- [Data shown]
= Beginning of Section =

-- ==== Sys2Proof/Machine/Operands.lean ====
section
/-! DEFINITION. The operand forms of a beat (30_encoding.md R63), polarity negation (00_scope.md R11, 40_beat.md
R96), and the codes of levels and polarities (30_encoding.md R59, 10_state.md R21). -/

namespace Sys2Proof
namespace Machine

/-- `neg(p)`, the other polarity (00_scope.md R11). -/
def negPol : Pol → Pol
  | .plus => .minus
  | .minus => .plus

/-- A polarity as a level: `Pol` is the subset -1, +1 of `Level` (00_scope.md R10). -/
def levelOf : Pol → Level
  | .plus => .high
  | .minus => .low

/-- The bit a polarity register holds: 0 is +1 and 1 is -1 (10_state.md R21). -/
def polWire : Pol → BitVec 1
  | .plus => 0#1
  | .minus => 1#1

/-- The polarity a register bit stands for (10_state.md R21). -/
def polOfBit (b : Bool) : Pol := if b then .minus else .plus

/-- `lcode`, the port code of a level (40_beat.md R83, 30_encoding.md R59). -/
def levelCode : Level → LevelCode
  | .high => 0b01#2
  | .zero => 0b00#2
  | .low => 0b11#2

/-- `int(l)`, the integer of a level (00_scope.md R11). -/
def levelInt : Level → Int
  | .high => 1
  | .zero => 0
  | .low => -1

/-- The operand F: the polarity a stateful beat takes in is +1 if F = 1 and the register's value otherwise
(40_beat.md R82). -/
def incoming (first : Bool) (held : Pol) : Pol := if first then .plus else held

/-- The scheme that owns a polarity register (10_state.md R21). -/
def carrierScheme : Carrier → Scheme
  | .nrzi => .nrzi
  | .ami => .ami
  | .pt => .pt
  | .dman => .dman

/-- The polarity register of a scheme, if it has one (10_state.md R21, R22; 30_encoding.md R57). -/
def carrierOf : Scheme → Option Carrier
  | .nrzl => none
  | .nrzi => some .nrzi
  | .ami => some .ami
  | .pt => some .pt
  | .man => none
  | .dman => some .dman

/-- `pol[s]` in a bank of registers (00_scope.md R11). -/
def Polarities.get (ps : Polarities) : Carrier → Pol
  | .nrzi => ps.nrzi
  | .ami => ps.ami
  | .pt => ps.pt
  | .dman => ps.dman

/-- `pol[s] <- p` in a bank of registers (00_scope.md R11). -/
def Polarities.set (ps : Polarities) (c : Carrier) (p : Pol) : Polarities :=
  match c with
  | .nrzi => { ps with nrzi := p }
  | .ami => { ps with ami := p }
  | .pt => { ps with pt := p }
  | .dman => { ps with dman := p }

/-- The levels of an emission, in emission order (00_scope.md R12, 20_memory.md R42). -/
def emissionLevels : Emission → List Level
  | .single a => [a]
  | .pair a b => [a, b]

end Machine
end Sys2Proof
end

= End of Section =

- [What the task requires] Identify each line in the records above containing the word "polarity"; copy those lines.

- [Solved problem]
/-! DEFINITION. The operand forms of a beat (30_encoding.md R63), polarity negation (00_scope.md R11, 40_beat.md
/-- `neg(p)`, the other polarity (00_scope.md R11). -/
/-- A polarity as a level: `Pol` is the subset -1, +1 of `Level` (00_scope.md R10). -/
/-- The bit a polarity register holds: 0 is +1 and 1 is -1 (10_state.md R21). -/
/-- The polarity a register bit stands for (10_state.md R21). -/
/-- The operand F: the polarity a stateful beat takes in is +1 if F = 1 and the register's value otherwise
/-- The scheme that owns a polarity register (10_state.md R21). -/
/-- The polarity register of a scheme, if it has one (10_state.md R21, R22; 30_encoding.md R57). -/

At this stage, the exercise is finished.